Listed records: Begin

-- ==== Sys2Proof/Machine/LiningRows.lean ====
section
/-!
DEFINITION. Sys2Proof/Machine/LiningRows.lean: the commands of the Lining, of the removal ladder and of TACK visits (chapter 13, R823).
-/
namespace Sys2Proof.Machine
open Sys2Proof

/-! ### Charging -/

/-- Does the Lining controller run: AON is released (Table BOOT-4)? -/
def State.linRuns (s : State) : Bool := s.boot.done.contains .aon

/-- V_oc makes the controller move (Table LIN-4): CC to CV at V_f, FLOAT to SOFT below V_f − H, the latter only at visits in TACK
(R824). -/
def State.linMoves (s : State) (visit : Bool) : State :=
  let v := s.voc
  match s.get LIN_STAT.STATE with
  | 2 => if (10000 * s.vFloat : Nat) ≤ v then s.linState 3 else s
  | 4 =>
    if v < ((10000 * (s.vFloat - s.linHyst) : Nat) : Int) ∧ (visit = true ∨ s.get PWR_STATE.STATE ≠ 3) then s.linRamp else s
  | _ => s

/-- The ADC code of a bank voltage in mV, through the divider of 1/4 (R829, Table LIN-2). -/
def vCode (mv : Nat) : Nat := min 4095 (mv * 4096 / 7200)

/-- The ADC code of a bank current in mA: 0.800 V at 0 A, 0.040 V/A (R829, Table LIN-2). -/
def iCode (ma : Int) : Nat := min 4095 ((20000 + ma).toNat * 4096 / 45000)

/-- The faults that a sample shows (R706, R712): a temperature outside −40 to 85 °C at once; LIN_I at an end of the range or LIN_V at its top once
it has lasted 10 ms; a bank above 60 °C. -/
def State.sampleFaults (s : State) (vMv : Nat) (iMa tDc : Int) : State :=
  let ends := iCode iMa == 0 || iCode iMa == 4095 || vCode vMv == 4095
  let sens := if ends then some (s.lin.sensUs.getD s.clk) else none
  let s1 := s.setLin { s.lin with sensUs := sens }
  let lasts := match sens with | some t => decide (t + 10000 ≤ s.clk) | none => false
  let s2 := if lasts || decide (tDc < -400) || decide (850 < tDc) then s1.linFault 3 else s1
  if 600 < tDc then s2.linFault 1 else s2

/-- LINING_SAMPLE (R704 to R706, R710, R712, R715): LIN_V in mV, LIN_I in mA, LIN_T in 0.1 °C, and the slot-power headroom in mA. -/
def execLiningSample (vMv : Nat) (iMa tDc : Int) (headMa us : Nat) (s0 : State) : Host.Outcome State Fault Refusal :=
  let s := s0.at us
  if !s.linRuns then .next s
  else
    let esr : Int := if s.lin.esrUs.isSome then (s.get LIN_ESR.EST : Int) else 0
    let v : Int := (10000 * vMv : Nat) - iMa * esr
    let l := s.lin.vocs.filter (fun x => decide (us < x.1 + 1000)) ++ [(us, v)]
    let s1 := s.setLin { s.lin with vocs := l }
    let s2 := ((s1.set LIN_VI.I_MA (signed16 iMa)).setSat LIN_VI.VOC_MV s1.vocMv).set LIN_TEMP.T_DC (signed16 tDc)
    let cold := decide (tDc < -200)
    let most := if cold then min 250 s2.iLim else s2.iLim
    let s3 := if cold then s2.set LIN_FAULT.COLD 1 else s2
    let st := s3.get LIN_STAT.STATE
    let s4 := if (st = 1 ∨ st = 2) ∧ headMa < most then s3.set LIN_FAULT.SLOT_LIMIT 1 else s3
    let weak := if 100 ≤ iMa.natAbs ∨ 5000000 ≤ s4.voc then us else s4.lin.weakUs
    let low := if st = 3 ∧ 20 * iMa < (s4.iLim : Int) then some (s4.lin.lowUs.getD us) else none
    let s5 := s4.setLin { s4.lin with targetMa := min most headMa, weakUs := weak, lowUs := low }
    .next (((s5.windowRuns iMa us).linMoves false).sampleFaults vMv iMa tDc)

/-- CHARGE_RAMP_DONE (Table LIN-4): SOFT ends after 10 ms. -/
def execChargeRampDone (us : Nat) (s0 : State) : Host.Outcome State Fault Refusal :=
  let s := s0.at us
  if s.get LIN_STAT.STATE = 1 ∧ s.lin.softUs + 10000 ≤ us then .next (s.linState 2) else .next s

/-- CHARGE_FLOAT_ENTRY (Table LIN-4): the bank floats; the first time after power-on with a notice. -/
def execChargeFloatEntry (us : Nat) (s0 : State) : Host.Outcome State Fault Refusal :=
  let s := s0.at us
  match s.get LIN_STAT.STATE, s.lin.lowUs with
  | 3, some t =>
    if us < t + 1000000 then .next s
    else
      let s1 := s.linStop 4
      if s1.flag LIN_STAT.CHARGED then .next s1
      else .next ((s1.set LIN_STAT.CHARGED 1).notify "lining charged" [("s", dec (roundDiv (us - s1.boot.onUs) 1000000))])
  | _, _ => .next s

/-- ESTIMATE_REFRESH_DUE (R714, R715, R824): in CV and FLOAT a probe is made, in TACK's FLOAT only at a visit; in CC the step of R716 follows by
itself. -/
def execEstimateRefreshDue (us : Nat) (s0 : State) : Host.Outcome State Fault Refusal :=
  let s := s0.at us
  let st := s.get LIN_STAT.STATE
  if s.refreshDue = true ∧ (st = 3 ∨ (st = 4 ∧ s.get PWR_STATE.STATE ≠ 3)) then .next s.startProbe else .next s

/-- ESR_STEP (R716, R717, R721): LIN_V moved by `dvUv` µV across a step of `diMa` mA: in CC with a target of 0.5 A or more, at a top-up
start in TACK, or at the start of a probe. -/
def execEsrStep (dvUv diMa us : Nat) (s0 : State) : Host.Outcome State Fault Refusal :=
  let s := s0.at us
  let st := s.get LIN_STAT.STATE
  if 500 ≤ diMa ∧ ((st = 2 ∧ 500 ≤ s.lin.targetMa) ∨ (st = 1 ∧ s.get PWR_STATE.STATE = 3) ∨ st = 5) then .next (s.takeEsr dvUv diMa)
  else .next s

/-- PROBE_DONE (R715, R717): V_oc has fallen by 200 mV; the estimate is taken, and the bank is charged again. -/
def execProbeDone (us : Nat) (s0 : State) : Host.Outcome State Fault Refusal :=
  let s := s0.at us
  match s.get LIN_STAT.STATE, s.lin.win with
  | 5, some w =>
    let dv := (w.startV - s.voc).toNat
    if dv < 2000000 then .next s
    else
      let (s1, ok) := s.takeCap (w.charge / dv)
      if s1.get LIN_STAT.STATE ≠ 5 then .next s1 else .next ((s1.probeEnds ok).linRamp)
  | _, _ => .next s

/-- LINING_FAULT_RETRY (Table LIN-4, R1175): every stopping fault has been absent for 10 s. An ABSENT bank is not charged again. -/
def execLiningFaultRetry (us : Nat) (s0 : State) : Host.Outcome State Fault Refusal :=
  let s := s0.at us
  if s.get LIN_STAT.STATE ≠ 7 ∨ s.flag LIN_STAT.ABSENT = true ∨ us < s.lin.faultUs + 10000000 ∨ 600 < s.bankT then .next s
  else if s.flag LIN_CFG.CHG_EN then .next s.linRamp
  else .next ((s.linState 0).setLin { (s.linState 0).lin with why := [] })

/-- BANK_ABSENT_TIMEOUT (Table LIN-4). -/
def execBankAbsentTimeout (us : Nat) (s0 : State) : Host.Outcome State Fault Refusal :=
  let s := s0.at us
  let st := s.get LIN_STAT.STATE
  if (st = 1 ∨ st = 2) ∧ s.lin.weakUs + 2000000 ≤ us then .next (s.enterFault.set LIN_STAT.ABSENT 1) else .next s

/-- LIN_OVERVOLT (R713): ACMP1 crosses V_f + 150 mV while the converter is in buck. -/
def execLinOvervolt (us : Nat) (s0 : State) : Host.Outcome State Fault Refusal :=
  let s := s0.at us
  if s.linRuns ∧ s.lin.boost = false then .next (s.linFault 0) else .next s

/-- LIN_HOT (R712): ACMP2 reports the bank above 60 °C. -/
def execLinHot (us : Nat) (s0 : State) : Host.Outcome State Fault Refusal :=
  let s := s0.at us
  if s.linRuns then .next (s.linFault 1) else .next s

/-- SENSOR_FAULT (R706). -/
def execSensorFault (us : Nat) (s0 : State) : Host.Outcome State Fault Refusal :=
  let s := s0.at us
  if s.linRuns then .next (s.linFault 3) else .next s

/-- CONVERTER_FAULT (R1175): judged while the converter switches, and in SOFT and CC only from 0.5 V. -/
def execConverterFault (us : Nat) (s0 : State) : Host.Outcome State Fault Refusal :=
  let s := s0.at us
  let st := s.get LIN_STAT.STATE
  if s.lin.en = false ∨ ((st = 1 ∨ st = 2) ∧ s.voc < 5000000) then .next s else .next (s.linFault 6)

/-! ### Register actions -/

/-- A write of LIN_CFG (R708, R709, R751, Table LIN-8): values above the descriptor act as the descriptor's; CHG_EN starts or stops the
controller. -/
def State.writeLinCfg (s : State) (w : BitVec 32) : State :=
  let st := s.get LIN_STAT.STATE
  if st = 6 ∨ s.removing = true then s
  else
    let d := s.lin.desc
    let s1 := (((s.setWord LIN_CFG.addr (w &&& 0xF3FF3FFF#32)).set LIN_CFG.FLOAT (min d.floatV (clamp 420 540 (LIN_CFG.FLOAT.of w)))).set
      LIN_CFG.ILIM (min d.ilimV (LIN_CFG.ILIM.of w))).set LIN_CFG.SLOT_W (min d.slotV (clamp 20 150 (LIN_CFG.SLOT_W.of w)))
    if s1.flag LIN_CFG.CHG_EN then
      (if st = 0 ∧ s1.linRuns then s1.linRamp else s1)
    else if st = 0 ∨ st = 7 then s1
    else s1.linStop 0

/-- LIN_CFG_CHG_EN (Table LIN-4): a write of LIN_CFG; one from P1 is ignored. -/
def execLinCfgChgEn (word : BitVec 32) (p1 : Bool) (s : State) : Host.Outcome State Fault Refusal :=
  if p1 then .next s else .next (s.writeLinCfg word)

/-- LIN_PROBE_START (Table LIN-8): from CV or FLOAT; in any other state the bit clears at once. -/
def execLinProbeStart (p1 : Bool) (s : State) : Host.Outcome State Fault Refusal :=
  let st := s.get LIN_STAT.STATE
  if p1 = false ∧ (st = 3 ∨ st = 4) then .next s.startProbe else .next s

/-! ### The budget -/

/-- BUDGET_RECOMPUTE (R722 to R724, R753). -/
def execBudgetRecompute (us : Nat) (s : State) : Host.Outcome State Fault Refusal :=
  let s0 := s.at us
  if s0.linRuns then .next s0.budget else .next s0

/-- EB_SAMPLE (R725, R726): a flush episode of at least 256 MiB ends; card input energy in µJ, duration in µs. -/
def execEbSample (bytes energyUj durUs : Nat) (s : State) : Host.Outcome State Fault Refusal :=
  if bytes < 268435456 ∨ s.linRuns = false then .next s
  else
    let x := (energyUj - min 48 (s.get LIN_EB.FLOOR_W) * durUs) * 1000000 / bytes
    let l := (s.lin.ebs ++ [x]).drop ((s.lin.ebs ++ [x]).length - 8)
    .next (((s.setLin { s.lin with ebs := l }).set LIN_EB.SAMPLES l.length).set LIN_EB.PJ (clamp 4000 20000 (l.foldl max 0)))

/-- THROUGH_NOTICE (R728): 10 s after the last notice, a changed condition is reported. -/
def execThroughNotice (us : Nat) (s : State) : Host.Outcome State Fault Refusal :=
  let s0 := s.at us
  match s0.lin.thruUs with
  | none => .next s0
  | some t =>
    if us < t + 10000000 then .next s0
    else if s0.lin.thru = s0.lin.thruSaid then .next (s0.setLin { s0.lin with thruUs := none })
    else
      .next ((s0.setLin { s0.lin with thruSaid := s0.lin.thru, thruUs := some us }).notify
        (if s0.lin.thru then "lining through on" else "lining through off") [])

/-! ### Removal -/

/-- REMOVAL_TRIGGER_CDET (R117, R729, R735, R746): CDET_N has been high for `ns`. -/
def execRemovalTriggerCdet (ns us : Nat) (s : State) : Host.Outcome State Fault Refusal :=
  let s0 := s.at us
  if ns < 200 then .next s0
  else
    let s1 := (s0.set RMV_STAT.SEATED 0).setLin { s0.lin with cdetLowUs := none }
    if s1.linRuns then .next (s1.removalTrigger 1) else .next s1

/-- REMOVAL_TRIGGER_VIN (R38, R731, R746, R752): ACMP0 has crossed below VIN_TRIP. R38 gives no condition on VIN_EN for the Seam bypasses, and R731
gates the trigger by it: with VIN_EN 0 the crossing closes no bypass either (DESIGN CHOICE, assumption log entry 207). -/
def execRemovalTriggerVin (us : Nat) (s : State) : Host.Outcome State Fault Refusal :=
  let s0 := s.at us
  if s0.linRuns ∧ s0.flag RMV_CFG.VIN_EN = true then .next (s0.removalTrigger 2) else .next s0

/-- A write of 1 to RMV_CTL.DRILL (R732): ignored in FIELD and SCRAP. -/
def State.drill (s : State) : State :=
  if s.linRuns ∧ (s.get LCS_STATE.STATE = 0 ∨ s.get LCS_STATE.STATE = 1 ∨ s.get LCS_STATE.STATE = 3) then s.removalTrigger 3 else s

/-- RMV_CTL_DRILL (R732). -/
def execRmvCtlDrill (p1 : Bool) (us : Nat) (s : State) : Host.Outcome State Fault Refusal :=
  if p1 then .next (s.at us) else .next (s.at us).drill

/-- REMOVAL_FLUSH_DONE (Table LIN-6, R119, R460, R479): every entry that was DIRTY is programmed; the checkpoint with CLEAN follows. -/
def execRemovalFlushDone (us : Nat) (s : State) : Host.Outcome State Fault Refusal :=
  let s0 := s.at us
  if s0.get RMV_STAT.PHASE ≠ 2 then .next s0
  else
    match s0.cleanStop with
    | (s1, false) => .next s1
    | (s1, true) =>
      let s2 := (s1.setSat RMV_FLUSHED.MIB ((s1.lin.dirtyAt + 1048575) / 1048576)).setSat RMV_TIME.FLUSH_MS (roundDiv (us - s1.lin.flushUs) 1000)
      .next ((s2.setSat RMV_VBANK.END_MV s2.vocMv).set RMV_STAT.PHASE 3)

/-- REMOVAL_CHECKPOINT_DONE (Table LIN-6, R428, R747): the remaining domains go off in order, the key vault once its update is over, and
the card is PARKED. -/
def execRemovalCheckpointDone (us : Nat) (s : State) : Host.Outcome State Fault Refusal :=
  let s0 := s.at us
  if s0.get RMV_STAT.PHASE ≠ 3 ∧ s0.get RMV_STAT.PHASE ≠ 4 then .next s0
  else if s0.keys.update.isSome then .next (s0.set RMV_STAT.PHASE 4)
  else
    let s1 := ladderLast.foldl (fun t d => t.ladderOff d) s0
    .next ((s1.dramSleep true).set RMV_STAT.PHASE 5)

/-- CDET_N_FALL (R741, R750, Table LIN-9): CDET_N has gone low. -/
def execCdetNFall (us : Nat) (s : State) : Host.Outcome State Fault Refusal :=
  let s0 := s.at us
  let s1 := (s0.set RMV_STAT.SEATED 1).setLin { s0.lin with cdetLowUs := some us }
  if s1.removing then .next (s1.set RMV_STAT.REINSERT 1) else .next s1

/-- REARM (R118, R741, R742): CDET_N low, and VIN_SNS above VIN_OK since `vinUs`, for 100 ms. -/
def execRearm (vinUs us : Nat) (s : State) : Host.Outcome State Fault Refusal :=
  let s0 := s.at us
  let ph := s0.get RMV_STAT.PHASE
  match s0.lin.cdetLowUs with
  | none => .next s0
  | some t =>
    if (ph = 5 ∨ (ph = 6 ∧ s0.lin.rearmUs = none)) ∧ t + 100000 ≤ us ∧ vinUs + 100000 ≤ us then
      .next ((s0.set RMV_STAT.PHASE 6).setLin { s0.lin with isoHigh := true, en := false, boost := false, rearmUs := some us })
    else .next s0

/-! ### Tack -/

/-- The retention log takes a code (R823). -/
def State.retain (s : State) (code : Nat) : State :=
  (s.set PWR_RETLOG.MIN (min (s.get PWR_RETLOG.MIN) code)).set PWR_RETLOG.MAX (max (s.get PWR_RETLOG.MAX) code)

/-- TACK_VISIT (R715, R716, R823, R824): the averaged codes of the ten ADC channels and the comparators' outputs. -/
def execTackVisit (codes : List Nat) (outs : List Bool) (us : Nat) (s : State) : Host.Outcome State Fault Refusal :=
  let s0 := s.at us
  if s0.get PWR_STATE.STATE ≠ 3 ∨ us < s0.pwr.visitUs + 1000000 * s0.pwr.tackS then .next s0
  else
    let s1 := (List.range 10).foldl (fun t ch => (t.set (PWR_ADC.CODE ch) (codes.getD ch 0)).windows ch (codes.getD ch 0 % 4096) us) s0
    let s2 := (List.range 8).foldl (fun t n => t.setFlag (PWR_ACMP.OUT n) (outs.getD n false)) s1
    let s3 := s2.linMoves true
    let s4 := if s3.refreshDue = true ∧ (s3.get LIN_STAT.STATE = 3 ∨ s3.get LIN_STAT.STATE = 4) then s3.startProbe else s3
    let s5 := s4.retain (codes.getD s4.pwr.tackCh 0 % 4096)
    let s6 := s5.tackJoins
    .next (({ s6 with pwr := { s6.pwr with visitUs := s6.pwr.visitUs + 1000000 * s6.pwr.tackS } }).count PWR_VISITS.COUNT 1)

end Sys2Proof.Machine
end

Listed records: End

• [Task objective] Return the number of lines in the records holding the string "above", without any other words.

• [Solution to this task] 4